-- WHAT TO DO --
Give back exactly the lines spanning from the one containing "let sum (l : List" to the final line of the records below, and no others.

Dataset entries:
--- START ---
/-- R112 to R114, VRED and VSCAN: the tree of pairs over the present elements and the identity where none is, in the lowest
element with the rest zero; the doubling network for VSCAN. The flags of every node count as one.

R112 to R114, the levels of the tree and the stages of the network, for every operation and the floating ones among them: level 0
holds the elements, node j of a level is the operation on nodes 2j and 2j + 1 of the level below, the lower first; stage t combines an
element with the one 2^t lanes below it, which comes first; an absent value leaves the other unchanged and unrounded; the flags
are those of all nodes.

R113 and R114 for the integer sums, without reference to a tree: VRED of ADD is the sum of the enabled elements modulo
2^w, 0 when none is; every enabled lane of VSCAN of ADD is the sum of the enabled elements up to it.

The model's choice, and no rule of the spec: that VRED and VSCAN count as one entry for flags and TVAL (log entry 20). -/
def Obligations.ReductionsAndScans : Prop :=
  (∀ (s : State) (d a : Reg) (o : RedOp) (e : Ew) (m : MReg) (k : Bool),
      let w := redWidth o e
      let rm := rmOfField (s.me.vctl.toNat % 8)
      let f := redNode o e rm w
      let mask := s.me.rdm m
      let xs : List (Option (BitVec w)) := (List.range (2048 / w)).map (fun i =>
        if mask.getLsbD (i * w / 8) then some (elem w (s.valV s.cur a) i) else none)
      let r := redTree f (Nat.log2 (2048 / w)) xs
      let ys := scanAll f (Nat.log2 (2048 / w)) 1 xs
      (s.ready .compute ⟨[(.v a, k)], [.v d]⟩ = true →
        s.flagged [(.v a, k)] 1 (fun _ => true) (fun _ => r.2) (exec (.vred d a o e m k) s) (fun t =>
          exec (.vred d a o e m k) s =
            .next ((t.writeV s.cur d ((r.1.getD (redIdentity o e w)).setWidth 2048)).retire s.cur .next))) ∧
      (s.ready .compute ⟨(.v a, k) :: mergeSrc d m k, [.v d]⟩ = true →
        s.flagged ((.v a, k) :: mergeSrc d m k) 1 (fun _ => true) (fun _ => ys.2) (exec (.vscan d a o e m k) s) (fun t =>
          ∃ v, exec (.vscan d a o e m k) s = .next ((t.writeV s.cur d v).retire s.cur .next) ∧
            ∀ i, i < 2048 / w → elem w v i =
              if mask.getLsbD (i * w / 8) then ((ys.1[i]?).getD none).getD 0 else elem w (s.valV s.cur d) i))) ∧
  (∀ (o : RedOp) (e : Ew) (rm : Rm) (xs : List (Option (BitVec (redWidth o e)))), xs.length = 2048 / redWidth o e →
      let w := redWidth o e
      let depth := Nat.log2 (2048 / w)
      let g := ewFmt e
      let rounded (r : FRes) : BitVec w × Nat := (BitVec.ofNat w (g.round rm r.1).1, r.2 ||| (g.round rm r.1).2)
      let node (x y : BitVec w) : BitVec w × Nat := match o with
        | .add => (BitVec.ofNat w (x.toNat + y.toNat), 0)
        | .min => (BitVec.ofInt w (min x.toInt y.toInt), 0)
        | .max => (BitVec.ofInt w (max x.toInt y.toInt), 0)
        | .minn => (BitVec.ofNat w (min x.toNat y.toNat), 0)
        | .maxn => (BitVec.ofNat w (max x.toNat y.toNat), 0)
        | .fadd => rounded (fAdd rm (g.decode x.toNat) (g.decode y.toNat))
        | .fmin => rounded (fMinMax false (g.decode x.toNat) (g.decode y.toNat))
        | .fmax => rounded (fMinMax true (g.decode x.toNat) (g.decode y.toNat))
      let comb (x y : Option (BitVec w)) : Option (BitVec w) × Nat := match x, y with
        | some a, some b => (some (node a b).1, (node a b).2)
        | some a, none => (some a, 0)
        | none, y => (y, 0)
      let f := redNode o e rm w
      let flags (l : List Nat) : Nat := l.foldl (· ||| ·) 0
      (∃ v : Nat → Nat → Option (BitVec w),
        (∀ i, v 0 i = (xs[i]?).getD none) ∧
        (∀ t j, v (t + 1) j = (comb (v t (2 * j)) (v t (2 * j + 1))).1) ∧
        (redTree f depth xs).1 = v depth 0 ∧
        (redTree f depth xs).2 = flags ((List.range depth).map (fun t =>
          flags ((List.range (2048 / w / 2 ^ (t + 1))).map (fun j => (comb (v t (2 * j)) (v t (2 * j + 1))).2))))) ∧
      (∃ y : Nat → Nat → Option (BitVec w),
        (∀ i, y 0 i = (xs[i]?).getD none) ∧
        (∀ t i, y (t + 1) i = if 2 ^ t ≤ i then (comb (y t (i - 2 ^ t)) (y t i)).1 else y t i) ∧
        (∀ i, i < 2048 / w → ((scanAll f depth 1 xs).1[i]?).getD none = y depth i) ∧
        (scanAll f depth 1 xs).2 = flags ((List.range depth).map (fun t =>
          flags ((List.range (2048 / w - 2 ^ t)).map (fun i => (comb (y t i) (y t (i + 2 ^ t))).2)))))) ∧
  (∀ (e : Ew) (rm : Rm) (xs : List (Option (BitVec (Machine.ewBits e)))), xs.length = 2048 / Machine.ewBits e →
      let w := Machine.ewBits e
      let f := redNode .add e rm w
      let sum (l : List (Option (BitVec w))) : BitVec w := BitVec.ofNat w ((l.map (fun x => (x.getD 0).toNat)).sum)
      ((redTree f (Nat.log2 (2048 / w)) xs).1).getD 0 = sum xs ∧
      (redTree f (Nat.log2 (2048 / w)) xs).2 = 0 ∧
      ∀ i, (h : i < xs.length) → (xs[i]).isSome = true →
        (((scanAll f (Nat.log2 (2048 / w)) 1 xs).1[i]?).getD none).getD 0 = sum (xs.take (i + 1)))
--- END ---
-- SOLUTION TO THE EXERCISE --
      let sum (l : List (Option (BitVec w))) : BitVec w := BitVec.ofNat w ((l.map (fun x => (x.getD 0).toNat)).sum)
      ((redTree f (Nat.log2 (2048 / w)) xs).1).getD 0 = sum xs ∧
      (redTree f (Nat.log2 (2048 / w)) xs).2 = 0 ∧
      ∀ i, (h : i < xs.length) → (xs[i]).isSome = true →
        (((scanAll f (Nat.log2 (2048 / w)) 1 xs).1[i]?).getD none).getD 0 = sum (xs.take (i + 1)))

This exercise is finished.